Information Quality Enabled by Quality Database Schemas
According to several studies, the cost of poor information to U.S. businesses alone is between 6%–13% of the U.S. GDP. Larry English, the Father of Information Quality, states these costs are much higher. He states corporations are losing between 10%–20% of their revenue due to the poor quality of their information. Even if you believe your loses are lower, shouldn’t you start reducing the percentage of revenue that is an expense, due to poor information, thereby moving that expense to net profit?
The database is a mission critical component to a business’ ability to produce quality information. It serves as a cornerstone of the enterprise’s information technology infrastructure. To ensure quality information, the heart of an enterprise’s database—its schema—must be sound and comply with the relational model.
With a flawed, inconsistent schema, data is not reliable, which means applications will be processing inaccurate information and business people will be making bad decisions based on invalid information. In addition, applications will be delivered late, at a higher cost, and will not perform well.
DBE Software’s Database Examiner addresses the critical consistency and integrity issues of a database throughout the many phases of an application’s life cycle. Information quality and operational integrity are paramount to producing quality information at a reduced cost.
The Examiner solution significantly improves the consistency and quality of information across the entire enterprise IT infrastructure. Its comprehensive set of diagnostics validate the structural integrity of relational database schemas by enforcing the rules of the relational model and ensuring the schema has consistency and integrity; it also provides performance related diagnostics.
Examiner pinpoints design discrepancies, recommends precise improvements and corrections, and generates scripts to implement these corrections. Schemas are graphically depicted and documented in a user-friendly format.
The database schema changes with the business requirements of the enterprise. The schemas rarely get manually validated because this process is a complicated and tedious task. With Examiner, multiple days of manual work are eliminated in minutes. Your company can rest assured, knowing that it is operating on an architecturally sound database foundation.
Examiner is an intuitive analytical platform that validates the database schema whether manually created or generated by popular modeling tools. This powerful product provides numerous benefits, helping organizations:
Comprehensive Diagnostics and Reporting – Examiner analyzes the schema’s data structure, keys, indexes, columns and relationships for violations of relational theory. It also generates graphical documentation of the entire database structure, including column cross-reference and relationship listings. The diagnostics can be customized by selecting those most important to your organization and assigning a severity level for each selected diagnostic. Diagnostic results are conveniently organized by categories or severity levels.
Design Discrepancy Isolation – Examiner provides detailed diagnostic reports that can help increase productivity by accelerating the schema review process. Its innovative “Show Me” facility isolates specific design issues in complex database models, eliminating the task of finding the problem in a large model. A window displays the particular part of the database structure that requires modifications. Modelers can also define and work with a subset of the model.
Teach Me Facility – In addition to providing specific diagnostics and recommendations, Examiner explains the theory behind the violations. This valuable “Teach Me” facility reveals the impact of design choices or modifications in light of relational theory.
By instructing data modelers on the effects of their design decision, Examiner helps modelers construct the perfect database design. It is also a superb instrument for tutoring new personnel in correct database design.
No Learning Curve – Examiner can be used immediately, without having to go to an extensive training session. One half-an-hour web session is more than enough to get the data architect, data designer or database professional to be a competent user.

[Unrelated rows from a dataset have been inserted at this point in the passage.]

theorem test_decodeTableWord : decodeTableWord 16 0xD015 = some (.drw 0 1 5) ∧ decodeTableWord 16 0x8AB8 = none := by decide

theorem test_decodeBytes_truncated : decodeBytes [0x60] = .error .truncated := by decide

/-! ### One step per instruction -/

/-- The state after the `step` event that runs the word `w` placed at the `PC`, with the answers `input`. -/
def runWith (s : State) (w : Nat) (input : StepInput) : State :=
  match step { s.withFetchWord 16 w with events := [.step input] } with
  | .next t => t
  | _ => State.reset

/-- The same, with no key down. -/
def runWord (s : State) (w : Nat) : State := runWith s w StepInput.quiet

/-- The reset state with two registers set. -/
def withRegs (x : Reg) (a : Byte) (y : Reg) (b : Byte) : State := (State.reset.setV x a).setV y b

/-- R160. -/
theorem test_cls : (runWord { State.reset with display := [⟨3, 0⟩, ⟨3, 2⟩] } 0x00E0).display = Display.off ∧
    (runWord State.reset 0x00E0).drawRequested = true ∧ (runWord State.reset 0x00E0).pc = 0x202 := by decide

/-- R161: `SP = 1`, `stack[0] = 0x0206`. -/
theorem test_ret :
    (runWord { State.reset with sp := 1, stack := State.reset.stack.set 0 0x0206 } 0x00EE).pc = 0x206 ∧
    (runWord { State.reset with sp := 1, stack := State.reset.stack.set 0 0x0206 } 0x00EE).sp = 0 := by decide

/-- P5a. -/
theorem test_ret_underflow : (runWord State.reset 0x00EE).fault = .stackUnderflow ∧
    (runWord State.reset 0x00EE).faultInfo = { pc := 0x200, op := 0x00EE, addr := 0 } ∧
    (runWord State.reset 0x00EE).pc = 0x200 := by decide

/-- 95 section 2.3. -/
theorem test_jp : (runWord State.reset 0x1ABC).pc = 0xABC := by decide

/-- R163: `PC = 0x204`, `220A`. -/
theorem test_call : (runWord { State.reset with pc := 0x204 } 0x220A).stack[0] = 0x0206 ∧
    (runWord { State.reset with pc := 0x204 } 0x220A).sp = 1 ∧
    (runWord { State.reset with pc := 0x204 } 0x220A).pc = 0x20A := by decide

/-- 95 section 2.3: `2300` at `0x2F0`, `SP = 16`. -/
theorem test_call_overflow : (runWord { State.reset with pc := 0x2F0, sp := 16 } 0x2300).fault = .stackOverflow ∧
    (runWord { State.reset with pc := 0x2F0, sp := 16 } 0x2300).faultInfo = { pc := 0x2F0, op := 0x2300, addr := 0 } ∧
    (runWord { State.reset with pc := 0x2F0, sp := 16 } 0x2300).pc = 0x2F0 := by decide

/-- 95 section 2.3: the skips, taken and not. -/
theorem test_seImm : (runWord (withRegs 0 5 1 0) 0x3005).pc = 0x204 ∧ (runWord (withRegs 0 6 1 0) 0x3005).pc = 0x202 := by
  decide
theorem test_sneImm : (runWord (withRegs 0 5 1 0) 0x4005).pc = 0x202 ∧ (runWord (withRegs 0 6 1 0) 0x4005).pc = 0x204 := by
  decide
theorem test_seReg : (runWord (withRegs 0 7 1 7) 0x5010).pc = 0x204 ∧ (runWord (withRegs 0 7 1 8) 0x5010).pc = 0x202 := by
  decide
theorem test_sneReg : (runWord (withRegs 0 7 1 7) 0x9010).pc = 0x202 ∧ (runWord (withRegs 0 7 1 8) 0x9010).pc = 0x204 := by
  decide

/-- S6. -/
theorem test_ldImm : (runWord State.reset 0x6005).getV 0 = 5 ∧ (runWord State.reset 0x6005).pc = 0x202 := by decide

/-- 95 section 2.2: `7001` with `V[0] = FF` leaves VF alone. -/
theorem test_addImm : (runWord (withRegs 0 0xFF 15 0) 0x7001).getV 0 = 0 ∧ (runWord (withRegs 0 0xFF 15 0) 0x7001).getV 15 = 0 := by
  decide

/-- 95 section 2.2, the ALU table. -/
theorem test_ldReg : (runWord (withRegs 0 0x12 1 0x34) 0x8010).getV 0 = 0x34 := by decide
theorem test_orReg : (runWord (withRegs 0 0xF0 1 0x0F) 0x8011).getV 0 = 0xFF := by decide
theorem test_andReg : (runWord (withRegs 0 0xF0 1 0x3C) 0x8012).getV 0 = 0x30 := by decide
theorem test_xorReg : (runWord (withRegs 0 0xF0 1 0x3C) 0x8013).getV 0 = 0xCC := by decide
theorem test_addReg : (runWord (withRegs 0 0xC8 1 0x64) 0x8014).getV 0 = 0x2C ∧
    (runWord (withRegs 0 0xC8 1 0x64) 0x8014).getV 15 = 1 := by decide
theorem test_addReg_vf : (runWord (withRegs 15 0xFF 1 3) 0x8F14).getV 15 = 1 := by decide
theorem test_subReg : (runWord (withRegs 0 0x2C 1 0x64) 0x8015).getV 0 = 0xC8 ∧
    (runWord (withRegs 0 0x2C 1 0x64) 0x8015).getV 15 = 0 := by decide
theorem test_subReg_equal : (runWord (withRegs 0 5 1 5) 0x8015).getV 0 = 0 ∧ (runWord (withRegs 0 5 1 5) 0x8015).getV 15 = 1 := by
  decide
/-- S10. -/
theorem test_shrReg : (runWord (withRegs 0 0xFF 1 5) 0x8016).getV 0 = 2 ∧ (runWord (withRegs 0 0xFF 1 5) 0x8016).getV 15 = 1 ∧
    (runWord (withRegs 0 0xFF 1 5) 0x8016).getV 1 = 5 := by decide
theorem test_subnReg : (runWord (withRegs 0 1 1 0) 0x8017).getV 0 = 0xFF ∧ (runWord (withRegs 0 1 1 0) 0x8017).getV 15 = 0 := by
  decide
theorem test_shlReg : (runWord (withRegs 0 0 1 0x7F) 0x801E).getV 0 = 0xFE ∧ (runWord (withRegs 0 0 1 0x7F) 0x801E).getV 15 = 0 := by
  decide
theorem test_shlReg_vf : (runWord (withRegs 1 0x81 0 0) 0x8F1E).getV 15 = 1 := by decide

/-- S7. -/
theorem test_ldI : (runWord (withRegs 0 0xA 1 0) 0xA123).i = 0x123 ∧ (runWord (withRegs 0 0xA 1 0) 0xA123).pc = 0x202 := by decide

/-- 95 section 2.3: `BFFF` with `V[0] = FF`. -/
theorem test_jpV0 : (runWord (withRegs 0 0xFF 1 0) 0xBFFF).pc = 0x10FE := by decide

/-- 95 section 2.6: random byte `A7`, `C30F`. -/
theorem test_rnd : (runWith State.reset 0xC30F { StepInput.quiet with randomByte := 0xA7 }).getV 3 = 7 := by decide

/-- 95 section 2.7: `D015` at `I = 0`: rows 0 and 1 of glyph 0 are columns 0 to 3, and 0 and 3; VF = 0. -/
theorem test_drw : (runWord State.reset 0xD015).display.take 6 = [⟨0, 0⟩, ⟨0, 1⟩, ⟨0, 2⟩, ⟨0, 3⟩, ⟨1, 0⟩, ⟨1, 3⟩] ∧
    (runWord State.reset 0xD015).display.length = 14 ∧ (runWord State.reset 0xD015).getV 15 = 0 ∧
    (runWord State.reset 0xD015).drawRequested = true := by decide

/-- 95 section 2.7: `DFF1` with VF = 5 and pixel (5, 5) lit collides, both coordinates read from the old VF. -/
theorem test_drw_collides :
    (runWord { (State.reset.setV 15 5) with i := 0x33, display := [⟨5, 5⟩] } 0xDFF1).getV 15 = 1 := by decide

/-- The machine whose screen is 4 pixels wide. -/
def narrow : State := State.resetWith { defaultParameters with screenW := ⟨4, by decide⟩ }

/-- R212: when `SCREEN_W < 8` a sprite wraps onto itself, "the second toggle sees the pixel the first one lit". The byte 88 toggles
column 0 twice. -/
theorem test_drw_wraps_onto_itself :
    (runWord { narrow with i := 0x300, memory := [(0x300, 0x88)] } 0xD011).display = [] ∧
    (runWord { narrow with i := 0x300, memory := [(0x300, 0x88)] } 0xD011).getV 15 = 1 ∧
    (runWord { narrow with i := 0x300, memory := [(0x300, 0x08)] } 0xD011).display = [⟨0, 0⟩] := by decide

/-- 95 section 2.5: `E29E` with `V[2] = 17` indexes latch 7. -/
theorem test_skp :
    (runWord { (State.reset.setV 2 0x17) with kbd := State.reset.kbd.setLatch 7 true } 0xE29E).pc = 0x204 ∧
    (runWord { (State.reset.setV 2 0x17) with kbd := State.reset.kbd.setLatch 7 true } 0xE29E).kbd.latched 7 = false ∧
    (runWord (State.reset.setV 2 7) 0xE29E).pc = 0x202 := by decide

/-- S11. -/
theorem test_sknp :
    (runWord { (State.reset.setV 2 7) with kbd := State.reset.kbd.setLatch 7 true } 0xE2A1).pc = 0x202 ∧
    (runWord { (State.reset.setV 2 7) with kbd := State.reset.kbd.setLatch 7 true } 0xE2A1).kbd.latched 7 = false ∧
    (runWord (State.reset.setV 2 7) 0xE2A1).pc = 0x204 := by decide

/-- 95 section 2.4. -/
theorem test_ldVxDT : (runWord { State.reset with delay := 2 } 0xF107).getV 1 = 2 := by decide
theorem test_ldDTVx : (runWord (State.reset.setV 0 3) 0xF015).delay = 3 := by decide
theorem test_ldSTVx : (runWord (State.reset.setV 2 0x10) 0xF218).sound = 16 := by decide

/-- P4, event 14: key 7 goes down in the poll of the step that runs `F20A`. -/
theorem test_ldVxK_queued :
    (runWith State.reset 0xF20A { StepInput.quiet with keysDown := StepInput.quiet.keysDown.set 7 true }).getV 2 = 7 ∧
    (runWith State.reset 0xF20A { StepInput.quiet with keysDown := StepInput.quiet.keysDown.set 7 true }).kbd.latched 7 = true ∧
    (runWith State.reset 0xF20A { StepInput.quiet with keysDown := StepInput.quiet.keysDown.set 7 true }).kbd.entries = [] := by
  decide

/-- 95 section 2.5: the blocking branch answered with key C, with `quit`, and not answered yet. -/
theorem test_ldVxK_blocking :
    (runWith State.reset 0xF20A { StepInput.quiet with keyAnswer := some (.key 0xC) }).getV 2 = 0xC ∧
    (runWith State.reset 0xF20A { StepInput.quiet with keyAnswer := some .quit }).haltRequested = true ∧
    (runWith State.reset 0xF20A { StepInput.quiet with keyAnswer := some .quit }).pc = 0x200 ∧
    (runWord State.reset 0xF20A).waiting = true ∧ (runWord State.reset 0xF20A).pc = 0x200 := by decide

/-- 95 section 2.6. -/
theorem test_ldF : (runWord (State.reset.setV 3 0x0B) 0xF329).i = 0x37 ∧ (runWord (State.reset.setV 3 0x1A) 0xF329).i = 0x32 := by
  decide

/-- S4, and `I = 0x0FFE` in 95 section 2.6. -/
theorem test_ldB : (runWord { (State.reset.setV 0 0xFF) with i := 0x300 } 0xF033).byteAt 0x300 = 2 ∧
    (runWord { (State.reset.setV 0 0xFF) with i := 0x300 } 0xF033).byteAt 0x301 = 5 ∧
    (runWord { (State.reset.setV 0 0xFF) with i := 0x300 } 0xF033).byteAt 0x302 = 5 := by decide
theorem test_ldB_fault : (runWord { State.reset with i := 0xFFE } 0xF033).fault = .dataAddressFault ∧
    (runWord { State.reset with i := 0xFFE } 0xF033).faultInfo = { pc := 0x200, op := 0xF033, addr := 4096 } := by decide

/-- 95 section 2.6: `F055` and `F155` at the top of memory. -/
theorem test_storeRegs : (runWord { (State.reset.setV 0 7) with i := 0xFFF } 0xF055).byteAt 0xFFF = 7 ∧
    (runWord { (State.reset.setV 0 7) with i := 0xFFF } 0xF055).i = 0xFFF := by decide
theorem test_storeRegs_fault : (runWord { (State.reset.setV 0 7) with i := 0xFFF } 0xF155).fault = .dataAddressFault ∧
    (runWord { (State.reset.setV 0 7) with i := 0xFFF } 0xF155).byteAt 0xFFF = 0 := by decide

/-- 95 section 2.6: `F465` at the font. -/
theorem test_loadRegs : (runWord State.reset 0xF465).getV 0 = 0xF0 ∧ (runWord State.reset 0xF465).getV 1 = 0x90 ∧
    (runWord State.reset 0xF465).getV 4 = 0xF0 ∧ (runWord State.reset 0xF465).getV 5 = 0 := by decide

/-! ### The cycle and the events -/

/-- P5c, step 1. -/
theorem test_decodeError : stepResult { State.reset.placeWord 0x8008 with events := [.step StepInput.quiet] } =
    some (.decodeError 0x200 0x8008) ∧ (runWord State.reset 0x8008).pc = 0x202 := by decide

/-- 95 section 2.8: fetch at 4095. -/
theorem test_fetchFault : stepResult { State.reset with pc := 0xFFF, events := [.step StepInput.quiet] } =
    some (.fatal .fetchAddressFault { pc := 0xFFF, op := 0, addr := 0x1000 }) := by decide

/-- 95 section 2.4: ticks stop at 0, and are not gated. -/
theorem test_tick : ({ State.reset with sound := 5 } : State).tickTimers.sound = 4 ∧
    ({ State.reset with sound := 5 } : State).tickTimers.delay = 0 := by decide

/-- 95 section 2.5, polls 4 and 5: key 7 known and queued, then keys 2 and 7 down after both were up. -/
theorem test_poll :
    (((Keyboard.reset.enqueue 7).poll .edge ((StepInput.quiet.keysDown.set 7 true).set 2 true)).entries = [7, 2, 7]) := by decide

/-- S3, in the small. -/
theorem test_load : (State.reset.load [0x60, 0x05]).byteAt 512 = 0x60 ∧ (State.reset.load [0x60, 0x05]).byteAt 513 = 5 ∧
    (State.reset.load [0x60, 0x05]).pc = 0x200 := by decide

/-- The reset contents written back leave no cell (log entry 2). -/
theorem test_memory_canonical : Memory.write defaultFont (Memory.write defaultFont [] 0x300 7) 0x300 0 = [] ∧
    Memory.write defaultFont [] 0 0xF0 = [] ∧ Memory.wf defaultFont [(5, 1), (5, 2)] = false := by decide

/-- R62: another font is another machine's memory. -/
theorem test_font_is_an_argument :
    (State.resetWith { defaultParameters with font := defaultFont.set 7 0xAB }).byteAt 7 = 0xAB ∧ State.reset.byteAt 7 = 0x20 := by
  decide

/-! ### Witnesses: the hypotheses of each statement are met -/

/-- A state whose running `step` meets the word `w`. -/
def atWord (w : Word) : State := State.reset.placeWord w

/-- A step blocked in `F20A`. -/
def blocked (rest : List Event) : State := { atWord 0xF20A with waiting := true, events := rest }

/-- The state with both stack ends reachable. -/
def withSp (n : Fin 17) : State := { State.reset with sp := n }

/-- The meaning answers a next state on which `p` holds. -/
def nextHas (o : Host.Outcome State Fault Refusal) (p : State → Bool) : Bool :=
  match o with
  | .next t => p t
  | _ => false

theorem witness_EncodeOfDecode : decode 0xF265 = .ok (.loadRegs 2) := by decide

theorem witness_StepRunsDecodedInstruction :
    (atWord 0x6005).nextHostEvent? = none ∧ (atWord 0x6005).gated = false ∧ (atWord 0x6005).pc.toNat ≤ 4094 ∧
    decodeBytes [(atWord 0x6005).byteAt 512, (atWord 0x6005).byteAt 513] = .ok (.ldImm 0 5, []) ∧
    (atWord 0x6005).waiting = false := by decide

theorem witness_StepRunsDecodedInstruction_blocked :
    (blocked []).nextHostEvent? = none ∧ (blocked []).gated = false ∧ (blocked []).pc.toNat ≤ 4094 ∧
    decodeBytes [(blocked []).byteAt 512, (blocked []).byteAt 513] = .ok (.ldVxK 2, []) ∧ (blocked []).waiting = true := by decide

/-- One step per result: `Ok`, `Fatal`, `Halted`, and none while it is blocked. -/
theorem witness_StepRunsDecodedInstruction_results :
    stepResult { atWord 0x6005 with events := [.step StepInput.quiet] } = some .ok ∧
    stepResult { atWord 0x00EE with events := [.step StepInput.quiet] } =
      some (.fatal .stackUnderflow { pc := 0x200, op := 0x00EE, addr := 0 }) ∧
    stepResult { atWord 0xF20A with events := [.step { StepInput.quiet with keyAnswer := some .quit }] } = some .halted ∧
    stepResult { atWord 0xF20A with events := [.step StepInput.quiet] } = none := by decide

Industry Independence – Examiner applies to any kind of industry. It is being used by over 2,500 customers, in the U.S. and abroad, by corporations, system integrators and government entities across all vertical markets.
Examiner has been used for many types of requirements, such as:
Examiner runs in any version of Windows and supports the major RDBMS platforms: ORACLE, DB2 for OS/390 and z/OS , Sybase, Microsoft SQL Server, and DB2 UDB LUW (Linux, Unix, Windows).
There are two components necessary to implement an “Information Quality Initiative” using Database Examiner. First, senior management mandates the use of Examiner, enterprise wide, for all new production databases being built; this includes the schemas for the feeder systems for every new Data Warehouse being developed. Second, for databases that are in production, a plan must be established determining the priority for each database to be reviewed and fixed. This process will take some time, but will pay big dividends in the long run.